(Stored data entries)
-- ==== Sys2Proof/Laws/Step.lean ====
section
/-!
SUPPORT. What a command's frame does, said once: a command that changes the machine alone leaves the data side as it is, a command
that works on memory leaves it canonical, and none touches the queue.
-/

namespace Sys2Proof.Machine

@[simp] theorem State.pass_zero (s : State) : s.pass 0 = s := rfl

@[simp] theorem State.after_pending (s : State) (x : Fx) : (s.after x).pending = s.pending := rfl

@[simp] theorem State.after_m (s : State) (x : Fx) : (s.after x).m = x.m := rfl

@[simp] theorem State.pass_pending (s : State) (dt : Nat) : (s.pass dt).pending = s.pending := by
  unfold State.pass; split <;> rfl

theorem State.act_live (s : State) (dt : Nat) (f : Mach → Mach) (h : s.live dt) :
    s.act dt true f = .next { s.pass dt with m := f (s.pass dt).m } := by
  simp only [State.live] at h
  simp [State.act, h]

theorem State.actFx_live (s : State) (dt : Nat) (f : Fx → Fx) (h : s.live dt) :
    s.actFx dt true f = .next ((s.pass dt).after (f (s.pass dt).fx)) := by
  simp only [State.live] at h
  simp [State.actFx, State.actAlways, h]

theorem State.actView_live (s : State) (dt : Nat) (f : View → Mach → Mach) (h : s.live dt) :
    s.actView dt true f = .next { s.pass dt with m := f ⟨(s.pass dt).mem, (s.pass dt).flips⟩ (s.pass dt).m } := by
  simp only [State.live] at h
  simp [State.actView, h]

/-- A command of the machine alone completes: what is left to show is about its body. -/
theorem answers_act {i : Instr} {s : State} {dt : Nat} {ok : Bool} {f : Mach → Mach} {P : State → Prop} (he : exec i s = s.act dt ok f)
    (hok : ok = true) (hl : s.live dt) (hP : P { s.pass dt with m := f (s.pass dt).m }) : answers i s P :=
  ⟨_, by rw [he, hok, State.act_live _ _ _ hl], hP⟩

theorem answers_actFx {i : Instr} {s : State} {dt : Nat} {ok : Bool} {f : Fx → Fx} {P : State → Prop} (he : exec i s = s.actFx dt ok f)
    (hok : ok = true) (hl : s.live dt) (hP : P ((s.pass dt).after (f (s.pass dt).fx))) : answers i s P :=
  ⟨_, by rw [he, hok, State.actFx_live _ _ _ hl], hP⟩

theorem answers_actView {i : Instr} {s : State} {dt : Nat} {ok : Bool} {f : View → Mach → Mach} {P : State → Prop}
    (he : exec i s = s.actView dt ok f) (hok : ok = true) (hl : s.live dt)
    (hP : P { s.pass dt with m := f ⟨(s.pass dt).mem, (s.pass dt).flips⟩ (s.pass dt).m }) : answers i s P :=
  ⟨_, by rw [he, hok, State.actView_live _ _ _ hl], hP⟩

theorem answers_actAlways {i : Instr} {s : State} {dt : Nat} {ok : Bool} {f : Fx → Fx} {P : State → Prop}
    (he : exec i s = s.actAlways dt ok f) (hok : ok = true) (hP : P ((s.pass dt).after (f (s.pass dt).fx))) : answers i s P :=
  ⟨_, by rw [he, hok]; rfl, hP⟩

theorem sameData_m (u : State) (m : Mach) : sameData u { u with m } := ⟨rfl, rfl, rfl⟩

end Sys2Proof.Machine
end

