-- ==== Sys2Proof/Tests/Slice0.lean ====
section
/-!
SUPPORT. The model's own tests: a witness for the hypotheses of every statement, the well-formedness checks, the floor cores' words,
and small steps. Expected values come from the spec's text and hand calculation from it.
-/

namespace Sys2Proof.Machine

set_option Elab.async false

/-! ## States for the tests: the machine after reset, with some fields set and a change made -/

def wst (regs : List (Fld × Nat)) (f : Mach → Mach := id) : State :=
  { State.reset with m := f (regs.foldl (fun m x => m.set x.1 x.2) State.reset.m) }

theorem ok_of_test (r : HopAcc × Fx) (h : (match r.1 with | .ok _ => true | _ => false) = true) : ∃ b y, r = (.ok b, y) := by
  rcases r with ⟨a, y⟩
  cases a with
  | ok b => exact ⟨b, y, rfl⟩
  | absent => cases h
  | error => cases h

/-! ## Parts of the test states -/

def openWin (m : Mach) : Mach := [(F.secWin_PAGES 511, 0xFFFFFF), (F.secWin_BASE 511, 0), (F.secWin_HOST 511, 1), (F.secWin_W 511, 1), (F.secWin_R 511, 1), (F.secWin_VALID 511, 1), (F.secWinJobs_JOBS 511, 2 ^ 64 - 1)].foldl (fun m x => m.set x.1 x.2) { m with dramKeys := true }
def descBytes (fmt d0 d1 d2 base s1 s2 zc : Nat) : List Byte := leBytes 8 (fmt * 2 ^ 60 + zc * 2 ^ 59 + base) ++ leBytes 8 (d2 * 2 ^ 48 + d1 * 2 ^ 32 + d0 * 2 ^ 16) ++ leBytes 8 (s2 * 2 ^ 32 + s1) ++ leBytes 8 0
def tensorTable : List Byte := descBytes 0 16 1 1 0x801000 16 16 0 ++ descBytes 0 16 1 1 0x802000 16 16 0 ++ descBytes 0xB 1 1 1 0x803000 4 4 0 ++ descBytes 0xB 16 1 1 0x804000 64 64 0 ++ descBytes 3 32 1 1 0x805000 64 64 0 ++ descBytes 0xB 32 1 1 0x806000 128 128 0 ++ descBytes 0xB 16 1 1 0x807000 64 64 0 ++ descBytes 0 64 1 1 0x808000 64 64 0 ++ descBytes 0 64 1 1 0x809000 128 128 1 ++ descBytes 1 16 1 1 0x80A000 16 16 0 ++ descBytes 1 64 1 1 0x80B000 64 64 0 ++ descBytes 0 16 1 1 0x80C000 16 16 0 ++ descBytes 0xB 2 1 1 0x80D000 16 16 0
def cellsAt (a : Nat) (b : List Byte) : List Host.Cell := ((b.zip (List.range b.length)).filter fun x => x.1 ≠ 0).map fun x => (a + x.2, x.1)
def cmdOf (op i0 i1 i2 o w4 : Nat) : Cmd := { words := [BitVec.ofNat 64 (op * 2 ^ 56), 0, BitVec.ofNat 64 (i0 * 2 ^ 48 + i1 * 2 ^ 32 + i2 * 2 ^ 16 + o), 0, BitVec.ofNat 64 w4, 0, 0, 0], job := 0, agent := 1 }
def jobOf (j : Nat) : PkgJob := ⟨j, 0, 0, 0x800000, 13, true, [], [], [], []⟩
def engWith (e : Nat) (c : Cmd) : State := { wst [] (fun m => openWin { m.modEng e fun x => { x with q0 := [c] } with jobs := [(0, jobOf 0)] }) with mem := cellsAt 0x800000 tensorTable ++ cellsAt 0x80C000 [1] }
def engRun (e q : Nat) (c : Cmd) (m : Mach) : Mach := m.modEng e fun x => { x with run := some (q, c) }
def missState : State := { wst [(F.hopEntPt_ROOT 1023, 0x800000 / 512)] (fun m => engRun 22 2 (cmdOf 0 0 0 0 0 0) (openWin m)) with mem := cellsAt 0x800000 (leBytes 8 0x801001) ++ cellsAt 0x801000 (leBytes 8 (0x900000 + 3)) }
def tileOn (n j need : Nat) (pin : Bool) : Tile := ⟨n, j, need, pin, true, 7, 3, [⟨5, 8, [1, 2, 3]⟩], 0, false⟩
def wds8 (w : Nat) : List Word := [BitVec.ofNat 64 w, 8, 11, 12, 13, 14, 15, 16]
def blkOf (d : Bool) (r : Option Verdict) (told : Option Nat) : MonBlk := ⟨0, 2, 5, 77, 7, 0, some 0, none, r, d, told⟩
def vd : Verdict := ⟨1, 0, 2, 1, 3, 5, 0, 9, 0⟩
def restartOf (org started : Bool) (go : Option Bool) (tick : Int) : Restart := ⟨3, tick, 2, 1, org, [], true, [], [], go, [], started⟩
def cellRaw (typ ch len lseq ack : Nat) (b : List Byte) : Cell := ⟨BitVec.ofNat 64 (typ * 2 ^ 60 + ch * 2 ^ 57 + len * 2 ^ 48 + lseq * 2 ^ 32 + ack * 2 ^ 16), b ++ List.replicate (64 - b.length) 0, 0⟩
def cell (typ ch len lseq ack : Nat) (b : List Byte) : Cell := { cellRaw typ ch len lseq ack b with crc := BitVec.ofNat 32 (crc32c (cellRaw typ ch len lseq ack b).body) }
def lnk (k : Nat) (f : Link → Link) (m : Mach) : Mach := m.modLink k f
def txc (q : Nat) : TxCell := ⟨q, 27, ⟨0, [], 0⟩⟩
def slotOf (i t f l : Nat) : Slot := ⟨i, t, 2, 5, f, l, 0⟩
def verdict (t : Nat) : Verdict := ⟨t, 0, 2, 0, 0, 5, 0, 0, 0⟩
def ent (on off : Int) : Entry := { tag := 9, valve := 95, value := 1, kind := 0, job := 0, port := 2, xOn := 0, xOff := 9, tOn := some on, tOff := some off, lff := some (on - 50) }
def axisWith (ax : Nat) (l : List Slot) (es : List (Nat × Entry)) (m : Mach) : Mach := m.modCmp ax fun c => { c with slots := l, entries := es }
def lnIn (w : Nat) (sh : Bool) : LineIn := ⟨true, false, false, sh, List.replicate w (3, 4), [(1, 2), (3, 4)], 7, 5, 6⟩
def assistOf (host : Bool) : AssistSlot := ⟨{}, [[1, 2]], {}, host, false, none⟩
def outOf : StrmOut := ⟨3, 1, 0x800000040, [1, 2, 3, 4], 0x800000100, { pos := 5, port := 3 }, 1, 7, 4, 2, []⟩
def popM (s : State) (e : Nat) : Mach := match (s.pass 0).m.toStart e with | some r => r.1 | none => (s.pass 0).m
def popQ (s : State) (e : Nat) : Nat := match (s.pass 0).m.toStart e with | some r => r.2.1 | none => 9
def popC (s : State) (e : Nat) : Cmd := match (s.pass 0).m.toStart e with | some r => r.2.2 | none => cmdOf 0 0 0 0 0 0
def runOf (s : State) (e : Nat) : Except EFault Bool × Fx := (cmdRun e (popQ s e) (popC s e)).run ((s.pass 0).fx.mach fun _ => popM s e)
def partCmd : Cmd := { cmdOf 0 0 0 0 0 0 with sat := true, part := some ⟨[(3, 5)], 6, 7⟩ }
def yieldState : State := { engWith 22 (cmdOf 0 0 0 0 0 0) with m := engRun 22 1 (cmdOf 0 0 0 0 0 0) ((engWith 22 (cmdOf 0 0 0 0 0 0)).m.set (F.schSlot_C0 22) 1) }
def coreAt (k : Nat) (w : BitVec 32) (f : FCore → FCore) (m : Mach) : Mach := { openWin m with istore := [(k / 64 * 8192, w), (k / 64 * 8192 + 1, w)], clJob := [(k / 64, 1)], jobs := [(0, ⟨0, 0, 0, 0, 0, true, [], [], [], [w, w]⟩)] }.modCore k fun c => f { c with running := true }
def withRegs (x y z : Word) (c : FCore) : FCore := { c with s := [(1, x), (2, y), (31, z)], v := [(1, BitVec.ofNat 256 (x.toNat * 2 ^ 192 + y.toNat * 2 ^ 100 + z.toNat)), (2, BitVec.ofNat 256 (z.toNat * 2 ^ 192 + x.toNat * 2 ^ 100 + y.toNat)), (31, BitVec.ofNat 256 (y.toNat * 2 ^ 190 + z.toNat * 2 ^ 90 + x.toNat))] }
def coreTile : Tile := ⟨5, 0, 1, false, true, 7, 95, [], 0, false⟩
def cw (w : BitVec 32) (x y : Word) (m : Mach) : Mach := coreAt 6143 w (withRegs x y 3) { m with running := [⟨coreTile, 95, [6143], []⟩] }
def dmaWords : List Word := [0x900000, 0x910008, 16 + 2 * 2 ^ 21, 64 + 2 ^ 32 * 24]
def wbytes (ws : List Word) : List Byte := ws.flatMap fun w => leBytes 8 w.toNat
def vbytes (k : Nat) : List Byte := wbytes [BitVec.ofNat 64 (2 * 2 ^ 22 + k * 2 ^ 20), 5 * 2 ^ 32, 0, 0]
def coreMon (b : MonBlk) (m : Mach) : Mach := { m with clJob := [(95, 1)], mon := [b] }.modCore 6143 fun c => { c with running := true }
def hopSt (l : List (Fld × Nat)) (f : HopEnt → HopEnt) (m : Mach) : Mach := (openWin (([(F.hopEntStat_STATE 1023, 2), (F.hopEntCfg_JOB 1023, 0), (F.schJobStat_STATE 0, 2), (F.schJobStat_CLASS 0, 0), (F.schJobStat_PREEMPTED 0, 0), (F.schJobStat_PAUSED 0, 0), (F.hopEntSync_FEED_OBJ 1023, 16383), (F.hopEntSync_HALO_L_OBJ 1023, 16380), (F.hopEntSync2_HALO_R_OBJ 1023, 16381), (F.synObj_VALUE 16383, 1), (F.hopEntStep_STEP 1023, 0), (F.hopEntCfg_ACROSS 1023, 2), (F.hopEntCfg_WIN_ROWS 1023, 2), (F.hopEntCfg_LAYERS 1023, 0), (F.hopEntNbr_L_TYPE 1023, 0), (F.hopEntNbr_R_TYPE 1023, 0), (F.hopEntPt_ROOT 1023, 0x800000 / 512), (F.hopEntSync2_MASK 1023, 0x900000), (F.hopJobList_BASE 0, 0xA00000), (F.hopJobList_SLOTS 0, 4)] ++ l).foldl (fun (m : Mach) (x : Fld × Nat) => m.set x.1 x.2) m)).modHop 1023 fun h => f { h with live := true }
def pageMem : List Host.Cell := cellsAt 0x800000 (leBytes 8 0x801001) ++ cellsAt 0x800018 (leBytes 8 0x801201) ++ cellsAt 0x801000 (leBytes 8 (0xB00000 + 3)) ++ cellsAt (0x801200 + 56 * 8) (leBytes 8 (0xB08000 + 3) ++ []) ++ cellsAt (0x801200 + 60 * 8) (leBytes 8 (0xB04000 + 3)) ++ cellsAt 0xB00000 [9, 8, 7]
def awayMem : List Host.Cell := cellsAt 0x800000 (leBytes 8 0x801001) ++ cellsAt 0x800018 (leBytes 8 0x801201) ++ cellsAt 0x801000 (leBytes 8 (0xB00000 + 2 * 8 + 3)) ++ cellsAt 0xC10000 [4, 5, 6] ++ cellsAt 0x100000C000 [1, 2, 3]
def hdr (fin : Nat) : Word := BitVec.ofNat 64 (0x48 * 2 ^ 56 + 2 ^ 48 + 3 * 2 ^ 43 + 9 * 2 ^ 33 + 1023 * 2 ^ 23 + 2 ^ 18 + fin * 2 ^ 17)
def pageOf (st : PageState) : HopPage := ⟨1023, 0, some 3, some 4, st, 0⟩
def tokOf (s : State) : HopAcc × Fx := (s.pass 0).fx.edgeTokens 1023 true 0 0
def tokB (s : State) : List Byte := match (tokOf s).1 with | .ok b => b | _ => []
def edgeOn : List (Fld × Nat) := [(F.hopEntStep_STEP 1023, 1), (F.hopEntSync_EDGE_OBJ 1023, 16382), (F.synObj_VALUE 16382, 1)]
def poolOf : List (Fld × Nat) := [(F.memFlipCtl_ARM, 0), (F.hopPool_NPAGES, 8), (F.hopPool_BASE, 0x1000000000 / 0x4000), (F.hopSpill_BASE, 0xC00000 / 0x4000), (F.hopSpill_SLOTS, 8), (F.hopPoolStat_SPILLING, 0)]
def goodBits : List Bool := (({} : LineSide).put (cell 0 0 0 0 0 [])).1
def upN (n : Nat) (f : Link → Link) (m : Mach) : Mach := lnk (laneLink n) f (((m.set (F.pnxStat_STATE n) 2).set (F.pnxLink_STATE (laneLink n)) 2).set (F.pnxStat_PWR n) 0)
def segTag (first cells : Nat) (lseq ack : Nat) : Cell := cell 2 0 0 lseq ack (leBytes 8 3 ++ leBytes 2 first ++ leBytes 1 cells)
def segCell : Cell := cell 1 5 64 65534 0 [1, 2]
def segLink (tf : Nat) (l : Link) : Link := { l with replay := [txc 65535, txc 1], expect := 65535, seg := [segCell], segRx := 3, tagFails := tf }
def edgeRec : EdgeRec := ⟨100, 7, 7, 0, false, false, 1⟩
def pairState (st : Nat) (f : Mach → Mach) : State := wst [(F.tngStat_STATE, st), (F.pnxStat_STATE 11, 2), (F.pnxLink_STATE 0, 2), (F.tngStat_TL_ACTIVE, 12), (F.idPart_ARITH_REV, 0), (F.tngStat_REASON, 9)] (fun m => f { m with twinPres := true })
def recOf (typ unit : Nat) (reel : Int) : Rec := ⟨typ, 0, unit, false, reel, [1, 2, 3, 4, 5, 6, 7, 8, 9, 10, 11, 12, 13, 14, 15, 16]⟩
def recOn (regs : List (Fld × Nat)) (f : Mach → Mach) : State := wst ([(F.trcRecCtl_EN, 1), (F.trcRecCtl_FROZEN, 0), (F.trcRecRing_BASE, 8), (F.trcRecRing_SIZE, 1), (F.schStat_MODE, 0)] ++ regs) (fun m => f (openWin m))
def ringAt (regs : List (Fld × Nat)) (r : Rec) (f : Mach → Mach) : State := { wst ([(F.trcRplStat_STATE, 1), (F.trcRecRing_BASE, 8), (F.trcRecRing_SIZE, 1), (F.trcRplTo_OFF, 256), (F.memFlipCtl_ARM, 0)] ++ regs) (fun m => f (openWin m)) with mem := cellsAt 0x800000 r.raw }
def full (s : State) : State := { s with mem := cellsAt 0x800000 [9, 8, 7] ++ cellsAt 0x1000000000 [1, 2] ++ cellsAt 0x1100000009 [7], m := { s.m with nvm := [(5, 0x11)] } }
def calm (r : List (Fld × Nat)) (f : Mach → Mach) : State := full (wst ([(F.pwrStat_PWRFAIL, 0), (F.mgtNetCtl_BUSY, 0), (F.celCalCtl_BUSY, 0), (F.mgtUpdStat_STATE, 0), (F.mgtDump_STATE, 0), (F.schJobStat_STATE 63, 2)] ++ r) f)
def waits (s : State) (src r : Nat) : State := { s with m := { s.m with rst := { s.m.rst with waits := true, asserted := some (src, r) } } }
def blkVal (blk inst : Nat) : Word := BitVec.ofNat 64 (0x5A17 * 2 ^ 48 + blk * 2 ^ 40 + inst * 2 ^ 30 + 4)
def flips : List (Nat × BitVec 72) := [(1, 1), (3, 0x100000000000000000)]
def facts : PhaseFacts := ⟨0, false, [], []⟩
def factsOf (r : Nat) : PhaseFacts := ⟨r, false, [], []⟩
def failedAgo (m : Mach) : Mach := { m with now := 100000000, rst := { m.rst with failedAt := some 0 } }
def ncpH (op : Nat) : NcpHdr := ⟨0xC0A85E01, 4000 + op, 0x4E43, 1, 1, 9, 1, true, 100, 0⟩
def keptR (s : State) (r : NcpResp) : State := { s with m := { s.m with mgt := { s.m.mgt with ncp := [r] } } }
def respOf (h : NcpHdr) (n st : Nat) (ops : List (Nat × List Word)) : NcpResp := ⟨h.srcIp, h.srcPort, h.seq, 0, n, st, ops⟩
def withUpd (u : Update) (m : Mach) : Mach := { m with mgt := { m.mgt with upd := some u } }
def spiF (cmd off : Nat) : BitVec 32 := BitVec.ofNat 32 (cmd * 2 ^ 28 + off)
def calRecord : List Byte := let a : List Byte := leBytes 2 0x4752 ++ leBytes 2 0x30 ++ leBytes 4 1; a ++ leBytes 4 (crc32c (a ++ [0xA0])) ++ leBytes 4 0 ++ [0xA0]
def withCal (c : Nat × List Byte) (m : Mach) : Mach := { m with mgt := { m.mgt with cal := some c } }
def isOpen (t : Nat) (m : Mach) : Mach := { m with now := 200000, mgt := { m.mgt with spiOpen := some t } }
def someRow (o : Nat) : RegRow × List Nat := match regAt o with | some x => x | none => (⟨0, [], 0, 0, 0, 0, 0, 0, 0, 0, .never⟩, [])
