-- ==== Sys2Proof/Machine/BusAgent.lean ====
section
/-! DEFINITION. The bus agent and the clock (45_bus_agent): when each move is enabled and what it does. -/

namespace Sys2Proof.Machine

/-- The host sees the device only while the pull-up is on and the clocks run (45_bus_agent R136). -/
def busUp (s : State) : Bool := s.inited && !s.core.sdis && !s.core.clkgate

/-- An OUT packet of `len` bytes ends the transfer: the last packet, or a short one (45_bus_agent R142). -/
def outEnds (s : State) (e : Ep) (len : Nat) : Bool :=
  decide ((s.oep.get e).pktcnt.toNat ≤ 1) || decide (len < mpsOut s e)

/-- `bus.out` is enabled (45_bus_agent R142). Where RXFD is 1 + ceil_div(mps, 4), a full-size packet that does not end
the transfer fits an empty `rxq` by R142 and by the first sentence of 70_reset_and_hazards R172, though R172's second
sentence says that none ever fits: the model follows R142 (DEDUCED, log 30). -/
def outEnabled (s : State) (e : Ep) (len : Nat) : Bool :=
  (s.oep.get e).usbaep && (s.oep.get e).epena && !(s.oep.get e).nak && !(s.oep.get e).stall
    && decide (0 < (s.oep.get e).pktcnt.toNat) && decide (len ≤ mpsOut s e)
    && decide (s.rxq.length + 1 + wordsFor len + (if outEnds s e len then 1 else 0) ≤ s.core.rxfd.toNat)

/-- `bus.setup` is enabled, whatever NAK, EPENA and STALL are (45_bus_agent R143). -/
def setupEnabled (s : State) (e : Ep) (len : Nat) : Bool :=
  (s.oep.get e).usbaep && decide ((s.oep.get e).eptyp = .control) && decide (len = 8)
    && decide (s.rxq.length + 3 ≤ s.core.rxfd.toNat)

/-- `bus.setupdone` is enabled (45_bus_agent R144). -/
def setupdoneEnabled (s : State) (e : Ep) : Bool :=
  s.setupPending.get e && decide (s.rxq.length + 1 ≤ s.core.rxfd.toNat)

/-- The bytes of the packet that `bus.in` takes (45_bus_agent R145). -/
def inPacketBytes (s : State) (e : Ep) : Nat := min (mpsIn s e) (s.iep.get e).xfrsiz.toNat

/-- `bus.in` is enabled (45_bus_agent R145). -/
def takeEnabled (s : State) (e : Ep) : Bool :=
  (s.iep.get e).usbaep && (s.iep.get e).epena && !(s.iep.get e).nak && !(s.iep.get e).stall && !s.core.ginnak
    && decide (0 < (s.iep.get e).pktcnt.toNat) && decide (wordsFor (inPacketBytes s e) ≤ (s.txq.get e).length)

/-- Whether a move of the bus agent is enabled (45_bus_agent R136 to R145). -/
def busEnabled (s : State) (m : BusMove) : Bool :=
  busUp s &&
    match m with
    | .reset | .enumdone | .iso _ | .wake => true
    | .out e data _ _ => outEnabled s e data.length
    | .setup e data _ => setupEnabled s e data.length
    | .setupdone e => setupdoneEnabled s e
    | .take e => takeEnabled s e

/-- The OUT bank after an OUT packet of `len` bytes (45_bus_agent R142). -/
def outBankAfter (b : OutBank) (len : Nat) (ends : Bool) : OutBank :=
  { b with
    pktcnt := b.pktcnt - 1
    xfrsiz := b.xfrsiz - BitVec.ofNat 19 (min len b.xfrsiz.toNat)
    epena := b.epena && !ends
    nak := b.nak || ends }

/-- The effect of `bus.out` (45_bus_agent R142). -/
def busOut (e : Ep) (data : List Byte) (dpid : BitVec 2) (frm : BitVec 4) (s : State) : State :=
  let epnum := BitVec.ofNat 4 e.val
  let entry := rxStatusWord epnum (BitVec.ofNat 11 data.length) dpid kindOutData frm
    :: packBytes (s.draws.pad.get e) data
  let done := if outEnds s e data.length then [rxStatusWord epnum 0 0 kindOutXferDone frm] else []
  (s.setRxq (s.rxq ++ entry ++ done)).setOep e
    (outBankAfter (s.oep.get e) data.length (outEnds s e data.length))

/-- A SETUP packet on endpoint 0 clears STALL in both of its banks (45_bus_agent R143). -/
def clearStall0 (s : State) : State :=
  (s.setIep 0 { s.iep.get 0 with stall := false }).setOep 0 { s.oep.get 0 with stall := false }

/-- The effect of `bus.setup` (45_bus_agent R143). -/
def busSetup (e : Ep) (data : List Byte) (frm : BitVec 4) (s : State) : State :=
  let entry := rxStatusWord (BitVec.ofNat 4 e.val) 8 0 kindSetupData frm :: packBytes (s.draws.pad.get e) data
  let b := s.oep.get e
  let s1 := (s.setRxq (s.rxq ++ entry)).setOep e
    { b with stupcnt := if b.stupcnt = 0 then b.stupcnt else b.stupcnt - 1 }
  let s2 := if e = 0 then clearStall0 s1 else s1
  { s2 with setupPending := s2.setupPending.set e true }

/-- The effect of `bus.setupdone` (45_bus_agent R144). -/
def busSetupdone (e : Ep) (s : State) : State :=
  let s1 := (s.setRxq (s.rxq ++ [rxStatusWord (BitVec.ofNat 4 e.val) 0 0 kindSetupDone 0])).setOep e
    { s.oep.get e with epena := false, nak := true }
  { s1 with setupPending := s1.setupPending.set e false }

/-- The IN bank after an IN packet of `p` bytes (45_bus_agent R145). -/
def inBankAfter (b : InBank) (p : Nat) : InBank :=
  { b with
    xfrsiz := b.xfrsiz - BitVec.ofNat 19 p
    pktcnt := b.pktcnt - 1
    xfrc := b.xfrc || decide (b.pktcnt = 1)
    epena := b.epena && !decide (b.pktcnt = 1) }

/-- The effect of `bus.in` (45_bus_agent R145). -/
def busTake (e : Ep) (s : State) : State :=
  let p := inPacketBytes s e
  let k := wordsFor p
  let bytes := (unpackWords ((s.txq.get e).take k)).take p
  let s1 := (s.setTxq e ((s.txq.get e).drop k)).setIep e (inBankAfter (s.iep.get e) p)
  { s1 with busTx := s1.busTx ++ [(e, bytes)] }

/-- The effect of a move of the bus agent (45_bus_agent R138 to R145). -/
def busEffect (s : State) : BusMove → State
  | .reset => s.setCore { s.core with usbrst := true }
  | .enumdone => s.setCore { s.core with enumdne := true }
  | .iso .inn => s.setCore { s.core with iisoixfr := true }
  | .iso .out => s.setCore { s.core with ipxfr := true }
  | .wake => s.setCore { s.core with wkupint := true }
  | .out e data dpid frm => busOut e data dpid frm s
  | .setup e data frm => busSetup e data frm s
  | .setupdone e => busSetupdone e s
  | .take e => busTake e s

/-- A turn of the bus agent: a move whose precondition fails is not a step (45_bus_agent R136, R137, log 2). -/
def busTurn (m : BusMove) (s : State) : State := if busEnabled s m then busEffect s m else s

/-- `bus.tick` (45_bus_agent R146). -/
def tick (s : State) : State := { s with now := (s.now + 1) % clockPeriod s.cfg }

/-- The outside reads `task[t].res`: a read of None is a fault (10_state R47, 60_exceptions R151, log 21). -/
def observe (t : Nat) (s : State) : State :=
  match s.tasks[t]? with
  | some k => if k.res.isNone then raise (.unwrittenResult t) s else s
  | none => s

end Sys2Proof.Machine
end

What the task asks —
Only a number is wanted here: the count of lines above that hold the word "descBytes".

Written answer —
2